Fergus Ewing, SNP MSP for Inverness and Nairn, told the committee: “This is an excellent petition that raises very important questions. There is no doubt that there are serious problems in the Highlands and Islands—not just in Orkney and Shetland but in many other parts, including in my constituency—throughout rural Scotland and, as you mentioned, in our cities, where there are some gaps. Broadband connection is regarded as a sine qua non. Twenty years ago, it was a luxury, but it has now become, frankly, a necessity.
“Broadband connection in rural properties can allow people to work remotely and carry out work anywhere in the world. That might be one of the key ways to stem the depopulation problem that remote parts of the Highlands, particularly the islands, face.”

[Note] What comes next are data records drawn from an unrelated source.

/-- Dictionary lines 523 to 580, in index order. -/
def dictPart9 : List Entry := [
  ⟨0xB040, 1, 8, .u64, .rw, true, 0x0, 0xFFFFFFFFFFFFFFFF, .none⟩,
  ⟨0xB041, 1, 8, .u64, .rw, true, 0x0, 0xFFFFFFFFFFFFFFFF, .none⟩,
  ⟨0xB042, 1, 1, .u8, .wo, false, 0x0, 0x7, .none⟩,
  ⟨0xC000, 1, 1, .u8, .rw, true, 0x0, 0x4, .none⟩,
  ⟨0xC001, 1, 1, .u8, .rw, true, 0x2, 0x5, .none⟩,
  ⟨0xC002, 1, 1, .u8, .rw, true, 0x0, 0x3F, .none⟩,
  ⟨0xC003, 1, 1, .u8, .rw, true, 0x0, 0x5, .none⟩,
  ⟨0xC004, 1, 1, .u64, .ro, true, 0x0, 0xFFFFFFFFFFFFFFFF, .none⟩,
  ⟨0xC005, 1, 1, .u64, .rwc, true, 0x0, 0xFFFFFFFFFFFFFFFF, .none⟩,
  ⟨0xC006, 1, 1, .u32, .rwc, true, 0x400, 0x100000, .none⟩,
  ⟨0xC007, 1, 1, .u32, .ro, true, 0x0, 0xFFFFFFFF, .none⟩,
  ⟨0xC008, 1, 1, .u32, .rw, true, 0x0, 0xFFFFFFFF, .none⟩,
  ⟨0xC009, 1, 1, .u64, .ro, true, 0x0, 0xFFFFFFFFFFFFFFFF, .none⟩,
  ⟨0xC00A, 1, 1, .u64, .ro, true, 0x0, 0xFFFFFFFFFFFFFFFF, .none⟩,
  ⟨0xC00B, 1, 1, .u32, .ro, false, 0x0, 0xFFFFFFFF, .none⟩,
  ⟨0xC00C, 1, 1, .u32, .ro, true, 0x0, 0xFFFFFFFF, .none⟩,
  ⟨0xC010, 1, 1, .u32, .rw, true, 0x1, 0x36EE80, .none⟩,
  ⟨0xC011, 1, 5, .u16, .rw, true, 0x0, 0xFFFF, .none⟩,
  ⟨0xC012, 1, 64, .u32, .rw, true, 0x0, 0xFFFFFFFF, .none⟩,
  ⟨0xC013, 1, 1, .u64, .ro, false, 0x0, 0xFFFFFFFFFFFFFFFF, .none⟩,
  ⟨0xC014, 1, 1, .u64, .ro, false, 0x0, 0xFFFFFFFFFFFFFFFF, .none⟩,
  ⟨0xC020, 1, 16, .u32, .rw, true, 0x0, 0xFFFFFFFF, .none⟩,
  ⟨0xC021, 1, 1, .u64, .ro, false, 0x0, 0xFFFFFFFFFFFFFFFF, .none⟩,
  ⟨0xC022, 1, 1, .u64, .ro, false, 0x0, 0xFFFFFFFFFFFFFFFF, .none⟩,
  ⟨0xC030, 1, 16, .u64, .ro, true, 0x0, 0xFFFFFFFFFFFFFFFF, .none⟩,
  ⟨0xC040, 1, 1, .domain, .const, false, 0x0, 0x0, .none⟩,
  ⟨0xC041, 1, 1, .domain, .ro, false, 0x0, 0x0, .none⟩,
  ⟨0xD000, 1, 1, .u8, .rw, true, 0x0, 0x3, .none⟩,
  ⟨0xD001, 1, 1, .u8, .ro, false, 0x0, 0xFF, .none⟩,
  ⟨0xD002, 1, 1, .u8, .ro, false, 0x0, 0xFF, .none⟩,
  ⟨0xD003, 1, 1, .u64, .ro, false, 0x0, 0xFFFFFFFFFFFFFFFF, .none⟩,
  ⟨0xD010, 1, 16, .u8, .ro, false, 0x0, 0xFF, .none⟩,
  ⟨0xD011, 1, 16, .u8, .rw, true, 0x1, 0x3, .none⟩,
  ⟨0xD012, 1, 16, .u8, .rw, true, 0x1, 0xFF, .none⟩,
  ⟨0xD013, 1, 16, .u32, .ro, false, 0x0, 0xFFFFFFFF, .none⟩,
  ⟨0xD014, 1, 16, .u32, .rw, true, 0x0, 0xFFFFFFFF, .none⟩,
  ⟨0xD020, 1, 1, .u64, .ro, false, 0x0, 0xFFFFFFFFFFFFFFFF, .none⟩,
  ⟨0xD021, 1, 1, .u16, .rc, false, 0x0, 0xFFFF, .none⟩,
  ⟨0xD030, 1, 8, .u64, .rw, false, 0x0, 0xFFFFFFFFFFFFFFFF, .none⟩,
  ⟨0xD031, 1, 1, .u8, .rw, false, 0x0, 0xFF, .none⟩,
  ⟨0xD032, 1, 1, .u16, .rw, false, 0x0, 0xFFFF, .none⟩,
  ⟨0xD040, 1, 1, .u8, .rw, false, 0x0, 0xFF, .none⟩,
  ⟨0xD041, 1, 1, .u64, .ro, true, 0x0, 0xFFFFFFFFFFFFFFFF, .none⟩,
  ⟨0xD042, 1, 1, .u64, .ro, true, 0x0, 0xFFFFFFFFFFFFFFFF, .none⟩,
  ⟨0xD043, 1, 1, .u32, .ro, true, 0x0, 0xFFFFFFFF, .none⟩,
  ⟨0xD050, 1, 1, .u64, .ro, false, 0x0, 0xFFFFFFFFFFFFFFFF, .none⟩,
  ⟨0xD051, 1, 1, .u32, .ro, false, 0x0, 0xFFFFFFFF, .none⟩,
  ⟨0xD100, 1, 1, .u64, .ro, false, 0x0, 0xFFFFFFFFFFFFFFFF, .none⟩,
  ⟨0xD100, 2, 1, .bool, .ro, false, 0x0, 0x1, .none⟩,
  ⟨0xD100, 3, 1, .i64, .ro, false, 0x0, 0xFFFFFFFFFFFFFFFF, .none⟩,
  ⟨0xD100, 4, 1, .u32, .rw, true, 0xA, 0x7D0, .none⟩,
  ⟨0xD100, 5, 1, .u64, .rw, true, 0x3E8, 0x3B9ACA00, .none⟩,
  ⟨0xD100, 6, 1, .u64, .ro, true, 0x0, 0xFFFFFFFFFFFFFFFF, .none⟩,
  ⟨0xD100, 7, 1, .u32, .ro, false, 0x0, 0xFFFFFFFF, .none⟩,
  ⟨0xD100, 8, 1, .u32, .rw, true, 0x3E8, 0xEA60, .none⟩,
  ⟨0xD110, 1, 1, .u32, .ro, true, 0x0, 0xFFFFFFFF, .none⟩,
  ⟨0xD111, 1, 1, .u32, .ro, true, 0x0, 0xFFFFFFFF, .none⟩,
  ⟨0xD112, 1, 1, .u32, .ro, false, 0x0, 0xFFFFFFFF, .none⟩]
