-- ==== Sys2Proof/Machine/Tess.lean ====
section
/-! DEFINITION. The Tessellator's SCAN: eligibility, order, limits, resources, placement, carry plans and pinned batches (R173 to
R184, R193, R197 to R204, R281, R282). -/

namespace Sys2Proof.Machine

open Sys2Proof

/-! ## What a composition expects of a sequence -/

/-- KV tokens and generated tokens of a sequence. -/
structure Expect where
  kv  : Nat
  gen : Nat
deriving DecidableEq, Repr

/-- Whether a sequence was admitted in score mode. -/
def Vertex.scores (v : Vertex) : Bool := v.sampling.mode == .score

/-- Parents of a place's tree; empty without one. -/
def Place.parents (c : Place) : List Nat := match c.tree with | some t => t.parents | none => []

/-- Sequence positions a place covers: the tree's longest path for a tree, its positions otherwise. -/
def Place.span (c : Place) : Nat := if c.kind = .tree then treeDepth c.parents + 1 else c.count

/-- What a sequence will be once a place's result is in; a tree counts the largest index it can reach (R180). -/
def Expect.after (e : Expect) (c : Place) : Expect :=
  if !c.isOpen then e
  else
    let kv := if c.noKv then e.kv else e.kv + c.span
    match c.kind with
    | .decode | .tree | .score => { kv := kv, gen := e.gen + c.span }
    | .prefill => { kv := kv, gen := if c.endsPrompt then e.gen + 1 else e.gen }
    | .vacated | .draft => e

/-- What the plan being composed reads of a sequence: committed state, the open ledger, and the results still open of plans already
dispatched (R19, R177, R180). -/
def Hw.expected (h : Hw) (f slot : Nat) (v : Vertex) : Expect :=
  (((h.facet f).plans.flatMap fun p => p.places).filter fun c => c.slot = slot).foldl Expect.after
    { kv := v.kvTokens, gen := v.generated }

/-- The work a sequence is ready for: one decode position, `left` positions to prefill (with logits at the last of them or not), or
`left` score positions (R167, R173, R272). -/
inductive Work where
  | decode | prefill (left : Nat) (logits : Bool) | score (left : Nat)
deriving DecidableEq, Repr

/-- Positions that prefill covers: the prompt, or after a reset everything before the position of the last emitted token; a score
sequence prefills one position fewer than its prompt. -/
def Vertex.prefillEnd (v : Vertex) (gen : Nat) : Nat :=
  if v.scores ∨ gen ≥ 1 then v.promptLen + gen - 1 else v.promptLen

/-- The work of a sequence expected to stand at `e`. -/
def Vertex.work (v : Vertex) (e : Expect) : Work :=
  let t := v.prefillEnd e.gen
  if e.kv < t then .prefill (t - e.kv) (!v.scores && e.gen == 0)
  else if v.scores then .score (v.maxNew - e.gen)
  else .decode

/-! ## Eligibility and order -/

/-- Whether a sequence has started (R202). -/
def Vertex.started (v : Vertex) : Bool := decide (v.prefixLen < v.kvTokens) || decide (0 < v.generated)

/-- The horizon of a Lattice facet for step `n` (R198). -/
def Hw.horizon (h : Hw) (f n : Nat) : Nat :=
  if h.raw 0x5040 (f + 1) = 0 then h.arrival
  else if h.raw 0x5042 (f + 1) ≤ n then h.raw 0x5041 (f + 1) else 0

/-- Whether a sequence names a mask slot that has not been written since the last start (R252). -/
def Hw.maskMissing (h : Hw) (v : Vertex) : Bool := v.sampling.maskOn && !(h.raw 0x7042 1).testBit v.sampling.maskSlot

/-- Eligibility for the plan of step `n` (R127, R177, R198, R202, R252, R307). A fallback acts from the first composition after its ledger
commits (R296): between its order, which drops the sequence's KV, and that commit the sequence is not placed (log entry 119, DESIGN
CHOICE). -/
def Hw.isEligible (h : Hw) (f n : Nat) (q : Seq) : Bool :=
  q.cur.facet == f && q.recordReady && (q.cur.state == .prefill || q.cur.state == .decode) && !q.moving && q.cancelAsked.isNone &&
  !q.migrateAsked && !h.maskMissing q.cur && !(h.facet f).noPlacing && q.cur.fallback == q.com.fallback &&
  ((h.facet f).state != .draining || q.cur.started) &&
  (h.mode f != 2 || decide (q.cur.arrival < h.horizon f n))

/-- The eligibility order (R178): class rank; deadline for DL, level for LC and BE; level for DL; arrival number. -/
def keyBefore (a b : Vertex) : Bool :=
  if a.cls.rank ≠ b.cls.rank then decide (a.cls.rank < b.cls.rank)
  else if a.cls = .dl then
    (if a.deadline ≠ b.deadline then decide (a.deadline < b.deadline)
     else if a.level ≠ b.level then decide (b.level < a.level)
     else decide (a.arrival < b.arrival))
  else if a.level ≠ b.level then decide (b.level < a.level)
  else decide (a.arrival < b.arrival)

/-- The eligibility list of a facet for step `n`, as slots in key order. -/
def Hw.eligibleList (h : Hw) (f n : Nat) : List Nat :=
  (sortBy (fun a b => keyBefore a.2.cur b.2.cur) (h.seqs.filter fun e => h.isEligible f n e.2)).map Prod.fst

/-! ## Size of a plan -/

/-- Logits charged for one position of a model (R175). -/
def Hw.logitCost (h : Hw) (m : Nat) : Nat :=
  ceilDiv (h.getAt 0x7001 1 m) 128 * 128 * if h.getAt 0x7002 1 m = 0 then 2 else 1

/-- Logit charge of a place (R173, R175). -/
def Hw.placeCharge (h : Hw) (c : Place) : Nat :=
  match c.kind, c.tree with
  | .tree, some t => (t.parents.length + 1) * h.logitCost c.model + t.parents.length * h.logitCost t.draftModel
  | .prefill, _ => if c.endsPrompt then h.logitCost c.model else 0
  | .score, _ => c.count * h.logitCost c.model
  | _, _ => h.logitCost c.model

/-- Key of a step block: model, version slot, draft group or not, and partition. -/
def blockKey (model vslot : Nat) (draft : Bool) (part : Nat) : Nat := ((model * 2 + vslot) * 2 + if draft then 1 else 0) * 64 + part

/-- Step blocks a place has entries in: its group's, and its draft group's for a tree. -/
def Place.blocks (c : Place) : List Nat :=
  blockKey c.model c.vslot false c.part ::
    match c.tree with
    | some t => [blockKey t.draftModel t.draftSlot true c.part]
    | none => []

/-- Step blocks of a plan in ascending key order. -/
def Hw.planBlocks (_h : Hw) (l : List Place) : List Nat :=
  sortBy (fun a b => decide (a < b)) (distinct (l.flatMap Place.blocks))

/-- Places with entries in a block. -/
def Hw.blockPlaces (_h : Hw) (key : Nat) (l : List Place) : List Place := l.filter fun c => key ∈ c.blocks

/-- Whether a block belongs to a draft group. -/
def blockDraft (key : Nat) : Bool := key / 64 % 2 == 1

/-- Model of a block. -/
def blockModel (key : Nat) : Nat := key / 256

/-- Version slot of a block. -/
def blockSlot (key : Nat) : Nat := key / 128 % 2

/-- Position entries of a place in a block: T of a draft group, T + 1 of a tree's target group, all otherwise. -/
def Place.entriesIn (c : Place) (draft : Bool) : Nat :=
  match c.tree with
  | some t => if draft then t.parents.length else t.parents.length + 1
  | none => c.count

/-- Rounds up to a multiple of 64. -/
def align64 (n : Nat) : Nat := ceilDiv n 64 * 64

/-- Pages in a place's KV list (R169). -/
def Hw.placePages (h : Hw) (c : Place) : Nat :=
  match h.seq? c.slot with
  | some q => min q.pagesCur.length (ceilDiv (c.start + c.span) (h.pageTokens (h.modelOf q.cur)))
  | none => 0

/-- Bytes of a place's KV list with its tree record, in whole 64-byte lines (Tables 7.4, 12.2). -/
def Hw.listBytes (h : Hw) (c : Place) : Nat :=
  align64 (16 + 8 * h.placePages c) + if c.tree.isSome then 128 else 0

/-- Bytes of a step block (Table 8.5). -/
def Hw.blockBytes (h : Hw) (key : Nat) (l : List Place) : Nat :=
  let cs := h.blockPlaces key l
  align64 (64 + 16 * (cs.map fun c => c.entriesIn (blockDraft key)).sum + 8 * cs.length) + (cs.map h.listBytes).sum

/-- Descriptors of one pass through a program: two for an EXPERT entry (R187). -/
def progDescs (prog : List Nat) : Nat := (prog.map fun e => if progClass e = 2 then 2 else 1).sum

/-- Depth of the deepest tree among places. -/
def treesDepth (l : List Place) : Nat := (l.map fun c => treeDepth c.parents).foldl max 0

/-- Descriptors of a block: its program, once for each depth of a draft group (R187, R285). -/
def Hw.blockDescs (h : Hw) (key : Nat) (l : List Place) : Nat :=
  progDescs (h.program (blockModel key)) * if blockDraft key then treesDepth (h.blockPlaces key l) else 1

/-- Limits of a composition. -/
structure Limits where
  step    : Nat
  maxSeqs : Nat
  maxPos  : Nat
  passA   : Nat
  budget  : Nat
  descs   : Nat
  bytes   : Nat
  parts   : List Nat
  room    : Nat
  chunk   : Nat
deriving DecidableEq, Repr

/-- Positions of a plan. -/
def positionsOf (l : List Place) : Nat := (l.map fun c => c.count).sum

/-- Positions on a partition. -/
def positionsOn (p : Nat) (l : List Place) : Nat := positionsOf (l.filter fun c => c.part = p)

/-- Whether a plan's sequences, groups and descriptors lie within their limits (R174). -/
def Hw.shapeFits (h : Hw) (lim : Limits) (l : List Place) : Bool :=
  let blocks := h.planBlocks l
  decide (l.length ≤ lim.maxSeqs) && decide ((distinct (blocks.map fun k => k / 64)).length ≤ 8) &&
  decide ((blocks.map fun k => h.blockDescs k l).sum ≤ lim.descs)

/-- Whether a plan's positions and logit charge lie within the limits (R174, R175). -/
def Hw.sizeFits (h : Hw) (lim : Limits) (posLimit : Nat) (l : List Place) : Bool :=
  decide (positionsOf l ≤ posLimit) && decide ((l.map h.placeCharge).sum ≤ lim.budget)

/-- Whether a plan lies within every limit of R174 and R175 but for its argument space. -/
def Hw.within (h : Hw) (lim : Limits) (posLimit : Nat) (l : List Place) : Bool := h.shapeFits lim l && h.sizeFits lim posLimit l

/-- Whether a plan's step blocks fit in half of the facet's argument region (R174, R186). -/
def Hw.blocksFit (h : Hw) (lim : Limits) (l : List Place) : Bool :=
  decide (((h.planBlocks l).map fun k => h.blockBytes k l).sum ≤ lim.bytes)

/-! ## Resources -/

/-- Why a sequence could not get its resources (R184, R282). -/
inductive Short where
  | hot | queue | ring | pages | table | space
deriving DecidableEq, Repr

/-- Hot entries that are not masked (HOT_CAPACITY). -/
def Hw.hotCapacity (h : Hw) : Nat := 65536 - 4096 * popcount (h.raw 0xA011 1)

/-- Steps a hot vertex has gone without placement (R137). -/
def Hw.unplaced (h : Hw) (q : Seq) : Nat := (h.facet q.com.facet).step - q.lastPlaced

/-- The unpinned hot vertex unplaced the longest, the lowest slot among equals (R137). -/
def Hw.evictee (h : Hw) : Option Nat :=
  ((h.seqs.filter fun e => e.2.hot && !e.2.pinned).foldl (fun (best : Option (Nat × Nat)) e =>
    match best with
    | none => some (e.1, h.unplaced e.2)
    | some b => if b.2 < h.unplaced e.2 then some (e.1, h.unplaced e.2) else best) none).map Prod.fst

/-- Evicts a vertex from the hot set where the set is full (R137). -/
def Hw.makeHotRoom (h : Hw) : Hw :=
  if (h.seqs.filter fun e => e.2.hot).length < h.hotCapacity then h
  else match h.evictee with
    | some s => (h.modSeq s fun q => { q with hot := false }).inc 0x3005 1
    | none => h

/-- The vertex that LOC fills next for a facet: the first of its next composition's eligibility order that is not hot (R137, R177). -/
def Hw.nextFill (h : Hw) (f : Nat) : Option Nat :=
  (h.eligibleList f ((h.facet f).step + 1)).find? fun s => match h.seq? s with
    | some q => !q.hot
    | none => false

/-- Fills a vertex into the hot set: its four lines are read with purpose LOCUS (R137, Table 3.10). -/
def Hw.fillHot (h : Hw) (slot : Nat) : Hw :=
  match h.seq? slot with
  | some q =>
    if q.hot then h
    else
      let h1 := h.makeHotRoom
      if (h1.seqs.filter fun e => e.2.hot).length < h1.hotCapacity then
        ((h1.modSeq slot fun s => { s with hot := true }).inc 0x3004 1).memPost false (h1.raw 0x3000 1 + slot * 256) 4 [] .locus
          (some q.com.tenant) (.vertexRead q.com.facet slot)
      else h1
  | none => h

/-- Tokens a place reserves for: the tree's depth plus one, or one (R143). -/
def Place.tokensReserved (c : Place) : Nat := if c.kind = .tree then treeDepth c.parents + 1 else 1

/-- Entries reserved in the delivery queue (R143). -/
def reserveCount (v : Vertex) (t : Nat) : Nat := t * (1 + ceilDiv v.topn 2) + 1

/-- The enabled experience ring of a tenant and requested model (R339). -/
def Hw.expRing (h : Hw) (tenant model : Nat) : Option Nat :=
  (List.range 64).find? fun r =>
    h.getAt 0x8201 5 r == 1 && h.getAt 0x8201 3 r == tenant && h.getAt 0x8201 4 r == model

/-- The ring that takes a sequence's experience records, where it yields any (R339). -/
def Hw.ringFor (h : Hw) (v : Vertex) : Option Nat :=
  if h.feature 9 ∧ v.flags.testBit 2 then h.expRing v.tenant v.model else none

/-- Whether an experience ring has room for `t` more records (R340). -/
def Hw.ringRoom (h : Hw) (r t : Nat) : Bool :=
  let res := h.seqs.foldl (fun n e => if h.ringFor e.2.cur = some r then n + (e.2.resRing.map Prod.snd).sum else n) 0
  decide (sub32 (Map.getD h.expRings r (0, 0)).1 (h.getAt 0x8201 7 r) + res + t ≤ h.getAt 0x8201 2 r)

/-- Takes the pages a place needs; the count is structural over the pages still missing (R155, R156, R158). -/
def Hw.takePages (h : Hw) (slot : Nat) : Nat → Hw × Option Short
  | 0 => (h, none)
  | k + 1 =>
    match h.seq? slot with
    | none => (h, none)
    | some q =>
      let leafed : Option Hw :=
        if leavesFor (q.pagesCur.length + 1) ≤ q.blocks.length - 1 then some h
        else (h.takeBlock).map fun r => r.2.setSeq slot { q with blocks := q.blocks ++ [r.1] }
      match leafed with
      | none => (h, some .table)
      | some h1 =>
        match h1.allocPage (h.modelOf q.cur) q.cur.affinity q.cur.cls with
        | none => (h, some .pages)
        | some (pg, h2) => Hw.takePages (h2.modSeq slot fun s => { s with pagesCur := s.pagesCur ++ [pg] }) slot k

/-- Takes a place's resources in the order of R184; where one fails, everything it had obtained is given back. -/
def Hw.takeFor (h : Hw) (lim : Limits) (placed : List Place) (c : Place) : Hw × Option Short :=
  match h.seq? c.slot with
  | none => (h, some .space)
  | some q =>
    let pins := (h.seqs.filter fun e => e.2.pinned).length
    if !q.pinned ∧ pins + 1024 ≥ h.hotCapacity then (h, some .hot)
    else
      let h1 := h.fillHot c.slot
      let k := reserveCount q.cur c.tokensReserved
      if !h1.queueRoom q.cur.queue k then (h, some .queue)
      else
        let h2 := h1.modSeq c.slot fun s => { s with resQueue := s.resQueue ++ [(lim.step, k)], lastPlaced := lim.step }
        let ring := h2.ringFor q.cur
        if (match ring with | some r => !h2.ringRoom r c.tokensReserved | none => false) then (h, some .ring)
        else
          let h3 := if ring.isSome then
              h2.modSeq c.slot fun s => { s with resRing := s.resRing ++ [(lim.step, c.tokensReserved)] } else h2
          let need := ceilDiv (c.start + c.span) (h3.pageTokens (h3.modelOf q.cur)) - q.pagesCur.length
          match h3.takePages c.slot need with
          | (_, some e) => (h, some e)
          | (h4, none) => if h4.blocksFit lim (placed ++ [c]) then (h4, none) else (h, some .space)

Mr Ewing proposed that the Scottish Government ask for a ‘procurement timeline’ for the UK Government’s Project Gigabit – the UK Government’s £5 billion programme to subsidise the roll-out of gigabit-broadband to the ‘hardest to reach’ premises in the country. That programme is delivered by Building Digital UK (BDUK), an executive agency within the Department for Science, Innovation and Technology (DSIT).
In its submission to the committee, the Scottish Government highlighted Scotland’s national digital strategy commitments to ensure no one is left behind ‘in the digital world’ and that geography was no barrier to access.
It also referenced the Scottish Government’s own Reaching 100% (R100) contract with Openreach, which has enabled 19,000 premises to access faster broadband speeds in the north of the country.
However, Mr Erskine, a Labour Party adviser, Mr Erskine also highlighted that the Highlands and Islands have “the highest rate of 4G ‘not spots’ in the UK” and the “lowest rural residential superfast broadband coverage in the UK.”